I just saw someone type “viola” when they meant “voila”, and it made me cringe, so here I came to gripe about it.

11 thoughts on “It’s “voila” – NOT “viola”!

    • Nice to meet you, Helene!

      I just checked out your site and am happy to see this:


      Have you seen the film “Waking Life”? When I read what you wrote about words, I am reminded of this quote from said film:

      “When I say love, the sound comes out of my mouth and it hits the other person’s ear, travels through this byzantine conduit in their brain through their memories of love or lack of love, and they register what I’m saying and they say yes, they understand. But how do I know they understand? Because words are inert. They’re just symbols. They’re dead, you know? And so much of our experience is intangible. So much of what we perceive cannot be expressed. It’s unspeakable. And yet you know, when we communicate with one another and we feel that we have connected and we think that we’re understood I think we have a feeling of almost spiritual communion. And that feeling might be transient, but I think it’s what we live for.”

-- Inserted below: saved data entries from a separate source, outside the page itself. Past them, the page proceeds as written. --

/-! ## Exact values -/

def vzero : Val := .fin false 0 1 0
def vint (n : Int) : Val := .fin (n < 0) n.natAbs 1 0
def vone : Val := .fin false 1 1 0
/-- A sign as a Bool. -/
def vneg : Val → Val
  | .nan c => .nan c
  | .inf s => .inf (!s)
  | .fin s n d e => .fin (!s) n d e
def vabs : Val → Val
  | .nan c => .nan c
  | .inf _ => .inf false
  | .fin _ n d e => .fin false n d e
def isNan : Val → Bool | .nan _ => true | _ => false
def isInf : Val → Bool | .inf _ => true | _ => false
def isFinite : Val → Bool | .fin .. => true | _ => false
def isZero : Val → Bool | .fin _ n _ _ => n == 0 | _ => false

/-- Signed numerators of two finite values over a common denominator and exponent. -/
def commonNum (n1 d1 : Nat) (e1 : Int) (s1 : Bool) (d2 : Nat) (e2 : Int) : Int :=
  let m := if e1 ≤ e2 then e1 else e2
  let v : Int := n1 * d2 * 2 ^ (e1 - m).toNat
  let _ := d1
  if s1 then -v else v
/-- The exact sum of two finite values; an exact zero sum of opposite signs is +0, of two negative zeros −0. -/
def finAdd (s1 : Bool) (n1 d1 : Nat) (e1 : Int) (s2 : Bool) (n2 d2 : Nat) (e2 : Int) : Val :=
  let m := if e1 ≤ e2 then e1 else e2
  let v := commonNum n1 d1 e1 s1 d2 e2 + commonNum n2 d2 e2 s2 d1 e1
  if v = 0 then .fin (s1 && s2 && n1 == 0 && n2 == 0) 0 1 0 else .fin (v < 0) v.natAbs (d1 * d2) m

/-- Comparison of two values that are no NaN. -/
def vlt (a b : Val) : Bool :=
  match a, b with
  | .inf s, .inf t => s && !t
  | .inf s, _ => s
  | _, .inf t => !t
  | .fin s1 n1 d1 e1, .fin s2 n2 d2 e2 => commonNum n1 d1 e1 s1 d2 e2 < commonNum n2 d2 e2 s2 d1 e1
  | _, _ => false
def veq (a b : Val) : Bool := !isNan a && !isNan b && !vlt a b && !vlt b a

/-- floor(log2 (n / d)) for n, d > 0. -/
def ilog2 (n d : Nat) : Int :=
  let t : Int := (n.log2 : Int) - (d.log2 : Int)
  let ge := if t ≥ 0 then d * 2 ^ t.toNat ≤ n else d ≤ n * 2 ^ (-t).toNat
  if ge then t else t - 1

/-- (n / d) × 2^e as an integer part and a remainder over the divisor answered. -/
def scaled (n d : Nat) (e : Int) : Nat × Nat × Nat :=
  let n' := if e ≥ 0 then n * 2 ^ e.toNat else n
  let d' := if e ≥ 0 then d else d * 2 ^ (-e).toNat
  (n' / d', n' % d', d')

/-- Round half away from zero to an integer (R114). -/
def roundAway (v : Val) : Int :=
  match v with
  | .fin s n d e =>
    let (q, r, d') := scaled n d e
    let q := if 2 * r ≥ d' then q + 1 else q
    if s then -(q : Int) else q
  | _ => 0

/-! ## Formats (R76, R99) -/

/-- Element width in bits by format code; 0 for a code that names no element format. -/
def fmtBits (f : Nat) : Nat :=
  match f with
  | 0x01 => 4 | 0x02 => 6 | 0x03 => 6 | 0x04 => 8 | 0x05 => 8 | 0x06 => 16 | 0x07 => 16 | 0x08 => 4 | 0x09 => 8
  | 0x0A => 32 | 0x0B => 128 | 0x0C => 32 | 0x10 => 8 | 0x11 => 1 | _ => 0
/-- Exponent bits, fraction bits and bias of a floating-point format. -/
def fmtExp (f : Nat) : Nat :=
  match f with | 0x01 => 2 | 0x02 => 3 | 0x03 => 2 | 0x04 => 4 | 0x05 => 5 | 0x06 => 5 | 0x07 => 8 | _ => 8
def fmtFrac (f : Nat) : Nat :=
  match f with | 0x01 => 1 | 0x02 => 2 | 0x03 => 3 | 0x04 => 3 | 0x05 => 2 | 0x06 => 10 | 0x07 => 7 | _ => 23
def fmtBias (f : Nat) : Nat :=
  match f with | 0x01 => 1 | 0x02 => 3 | 0x03 => 1 | 0x04 => 7 | 0x05 => 15 | 0x06 => 15 | 0x07 => 127 | _ => 127
def fmtFloat (f : Nat) : Bool := (1 ≤ f && f ≤ 7) || f == 0x0A
def fmtInt (f : Nat) : Bool := f == 0x08 || f == 0x09 || f == 0x0C
/-- Formats with an infinity. -/
def fmtHasInf (f : Nat) : Bool := f == 0x05 || f == 0x06 || f == 0x07 || f == 0x0A
def fmtScale (f : Nat) : Bool := f == 0x06 || f == 0x07 || f == 0x10
/-- Formats of 16 bits or fewer that an array multiplies, and FP32 (R98). -/
def fmtMatrix (f : Nat) : Bool := 1 ≤ f && f ≤ 0x0A
/-- Largest finite code of a floating-point format, without its sign. -/
def maxCode (f : Nat) : Nat :=
  match f with
  | 0x01 => 0x7 | 0x02 => 0x1F | 0x03 => 0x1F | 0x04 => 0x7E | 0x05 => 0x7B | 0x06 => 0x7BFF | 0x07 => 0x7F7F | _ => 0x7F7FFFFF

/-- The finite value of a magnitude code. -/
def codeVal (f : Nat) (s : Bool) (x : Nat) : Val :=
  let m := fmtFrac f
  let ef := x / 2 ^ m
  let fr := x % 2 ^ m
  if ef = 0 then .fin s fr 1 (1 - (fmtBias f : Int) - m) else .fin s (2 ^ m + fr) 1 ((ef : Int) - fmtBias f - m)

/-- Decode a floating-point element (R100, R101): its value and the flags the decode raises. Subnormals are kept. -/
def decodeFloat (f x : Nat) : Val × Exc :=
  let m := fmtFrac f
  let w := fmtBits f
  let s := nbit x (w - 1)
  let mag := x % 2 ^ (w - 1)
  let ef := mag / 2 ^ m
  let fr := mag % 2 ^ m
  let top := 2 ^ fmtExp f - 1
  if f = 0x04 && mag = 0x7F then (.nan 0, fNAN_IN)
  else if fmtHasInf f && ef = top then
    if fr = 0 then (.inf s, fINF)
    else (.nan (BitVec.ofNat 9 (fr % 2 ^ natMin 9 (m - 1))), fNAN_IN)
  else (codeVal f s mag, 0)

/-- Whether an FP32 code is a non-zero subnormal. -/
def fp32Sub (x : Nat) : Bool := x % 2 ^ 31 / 2 ^ 23 == 0 && x % 2 ^ 23 != 0
/-- Decode an FP32 value, flushing subnormals to zero of the same sign (R110). -/
def decode32 (x : Nat) : Val × Exc :=
  if fp32Sub x then (.fin (nbit x 31) 0 1 0, fFLUSH) else decodeFloat 0x0A x

/-- Decode an element of any format but W96, before its scale (R101, R102). -/
def decodeElem (f zp x : Nat) : Val × Exc :=
  if f = 0x08 then (vint (signed 4 x - signed 8 zp), 0)
  else if f = 0x09 then (vint (signed 8 x - signed 8 zp), 0)
  else if f = 0x0C then (vint (signed 32 x), 0)
  else if f = 0x11 then (vint (x % 2), 0)
  else if f = 0x0A then decode32 x
  else decodeFloat f x

/-- A scale of a trailer. -/
def decodeScale (f x : Nat) : Val :=
  if f = 0x10 then (if x = 0xFF then .nan 0 else .fin false 1 1 ((x : Int) - 127)) else (decodeFloat f x).1

/-- Round to n significant bits with an unbounded exponent: to nearest even, or stochastically by the random bits given (R112). -/
def roundSigBy (n : Nat) (rnd : Option Nat) (v : Val) : Val :=
  match v with
  | .fin s a d e =>
    if a = 0 then v else
    let k : Int := ilog2 a d - (n - 1)
    let (q, r, d') := scaled a d (-k)
    let up : Bool := match rnd with
      | some x => r * 2 ^ 16 / d' + x % 2 ^ 16 ≥ 2 ^ 16
      | none => 2 * r > d' || (2 * r == d' && q % 2 == 1)
    .fin s (if up then q + 1 else q) 1 (k + e)
  | _ => v
def roundSig (n : Nat) (v : Val) : Val := roundSigBy n none v

/-- The exact product of two finite values. -/
def finMul (s1 : Bool) (n1 d1 : Nat) (e1 : Int) (s2 : Bool) (n2 d2 : Nat) (e2 : Int) : Val :=
  .fin (s1 != s2) (n1 * n2) (d1 * d2) (e1 + e2)

/-- Apply a scale to a decoded element (R103). -/
def applyScale (sf : Nat) (r sc : Val) : Val × Exc :=
  match r, sc with
  | _, .nan c => (.nan c, fNAN_IN)
  | .nan c, _ => (.nan c, 0)
  | .inf s, .inf t => (.inf (s != t), fINF)
  | .inf s, .fin t n _ _ => if n = 0 then (.nan 4, fINVALID) else (.inf (s != t), fINF)
  | .fin s n _ _, .inf t => if n = 0 then (.nan 4, fINVALID) else (.inf (s != t), fINF)
  | .fin s n d e, .fin t m d2 e2 =>
    let p := finMul s n d e t m d2 e2
    if n = 0 || m = 0 then (.fin (s != t) 0 1 0, 0)
    else if sf = 0x10 then (p, 0)
    else let q := roundSig 11 p; (q, if veq p q then 0 else fINEXACT)

/-! ## Rounding to a format (R112, R114, R115, R421) -/

/-- The canonical NaN of a format (R116). -/
def nanCode (f : Nat) (c : BitVec 9) : Nat :=
  match f with
  | 0x0A => 0x7FC00000 ||| c.toNat
  | 0x06 => 0x7E00 ||| c.toNat
  | 0x07 => 0x7FC0 ||| (c.toNat % 64)
  | 0x05 => 0x7E ||| (c.toNat % 2)
  | 0x10 => 0xFF
  | _ => 0x7F

/-- ROUND_MODE (R111): bit 1 stochastic, bit 0 saturating. `rnd` is the element's 16 random bits. -/
def roundFloat (f mode rnd : Nat) (v : Val) : Nat × Exc :=
  let m := fmtFrac f
  let sgn : Bool → Nat := fun s => if s then 2 ^ (fmtBits f - 1) else 0
  let infCode := (2 ^ fmtExp f - 1) * 2 ^ m
  match v with
  | .nan c => if f = 0x01 || f = 0x02 || f = 0x03 then (0, fINVALID) else (nanCode f c, 0)
  | .inf s => if fmtHasInf f then (sgn s + infCode, fINF) else (sgn s + maxCode f, fINF ||| fOVERFLOW)
  | .fin s n d e =>
    if n = 0 then (sgn s, 0) else
    let emin : Int := 1 - (fmtBias f : Int)
    let top := ilog2 n d + e
    let ex := if top < emin then emin else top
    let (t, r, d') := scaled n d (e - (ex - m))
    let up := if nbit mode 1 then r * 2 ^ 16 / d' + rnd % 2 ^ 16 ≥ 2 ^ 16 else 2 * r > d' || (2 * r == d' && t % 2 == 1)
    let q := if up then t + 1 else t
    let code := if q < 2 ^ m then q else if q ≥ 2 ^ (m + 1) then (ex + 1 + fmtBias f).toNat * 2 ^ m else (ex + fmtBias f).toNat * 2 ^ m + (q - 2 ^ m)
    let maxV := codeVal f false (maxCode f)
    if vlt maxV (.fin false n d e) then
      if nbit mode 0 || !fmtHasInf f then (sgn s + maxCode f, fOVERFLOW)
      else if code > maxCode f then (sgn s + infCode, fOVERFLOW ||| fINF) else (sgn s + maxCode f, fOVERFLOW)
    else if code > maxCode f then (sgn s + maxCode f, fOVERFLOW)
    else if f = 0x0A && code < 2 ^ 23 then (sgn s, fFLUSH ||| fUNDERFLOW)
    else if code < 2 ^ m && r != 0 then (sgn s + code, fUNDERFLOW)
    else (sgn s + code, 0)

/-- Round to an FP32 target under a ROUND_MODE (R110-R112, R115): flushing looks at the magnitude rounded with an unbounded
exponent, and OVERFLOW is raised for every finite value above the largest finite one. -/
def round32Mode (mode rnd : Nat) (v : Val) : Nat × Exc :=
  match v with
  | .fin s n d e =>
    if n = 0 then roundFloat 0x0A 0 0 v else
    let big := vlt (codeVal 0x0A false (maxCode 0x0A)) (.fin false n d e)
    if big && nbit mode 0 then ((if s then 2 ^ 31 else 0) + maxCode 0x0A, fOVERFLOW) else
    let w := roundSigBy 24 (if nbit mode 1 then some rnd else none) (.fin s n d e)
    if vlt (vabs w) (.fin false 1 1 (-126)) then (if s then 2 ^ 31 else 0, fFLUSH ||| fUNDERFLOW) else
    let (c, x) := roundFloat 0x0A 0 0 w
    (c, if big then x ||| fOVERFLOW else x)
  | _ => roundFloat 0x0A 0 0 v
/-- Round to FP32 to nearest even, without saturation (R110). -/
def round32 (v : Val) : Nat × Exc := round32Mode 0 0 v

/-- Range of an integer format. -/
def intRange (f : Nat) : Int × Int :=
  if f = 0x08 then (-8, 7) else if f = 0x09 then (-128, 127) else (-(2 ^ 31), 2 ^ 31 - 1)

  1. So glad you mentioned this!
    I don’t know the film, but the quote you brought up is one of my all-time favorite topics / concepts.

    Knowledge is experiential.
    People talking about things they have no clue about (while they really believe they are bearers of truth),
    Communication breakdown ( 😉 ).

    Words are guides, like a star shining high in the sky.
    We are travelers, and we’re seeking the path to words’ substance.

    Btw, did you know that Word (of God) in John’s (original?) Greek text is ,
    and this refers to at least
    (a) speech, as in articulated sounds and parts of discourse,
    (b) logic,
    (c) ratio.
    This, to me, is one reason why we should investigate words: sometimes, they work as indications of what we should focus on and tune into while we practice finding and living their true meaning.

    • I probably don’t know near as much about Biblical Greek than you do, but I am honoured to meet someone who takes it seriously.

      I did a bit of digging into the Greek when I was researching what the Bible says about divorce: the Greek word for “put away”, that being “agapao” (if I spelled that correctly from memory) has been mistranslated as meaning the same thing as the word for “divorce” (apostasion?), and that seemingly small error has led to a ridiculous amount of destroyed lives as people stay in failed and even abuse-laden marriages because they feel they are doing the right thing.


      “Words are guides, like a star shining high in the sky.
      We are travelers, and we’re seeking the path to words’ substance.”

      That is lovely. 🙂

      • This is a wonderful conversation, an interesting topic for research, and for some blog posts too (writers write words, LoL).

        Anyways, “αγαπάω” (agapao) does not mean “put away” — perhaps it’s another verb you met?

        Αγαπάω’s connotations in Ancient Greek include:

        >> greet with affection; or, to be regarded with affection,
        >> generally, love, esp. of children,
        >> of the love of God for man and of man for God, (Is.41.8, De.11.1, al., cf. Ev.Jo.3.21, Ep.Rom.8.28)
        >> seldom of sexual love
        >> of brotherly love, Ev.Matt.5.43, al.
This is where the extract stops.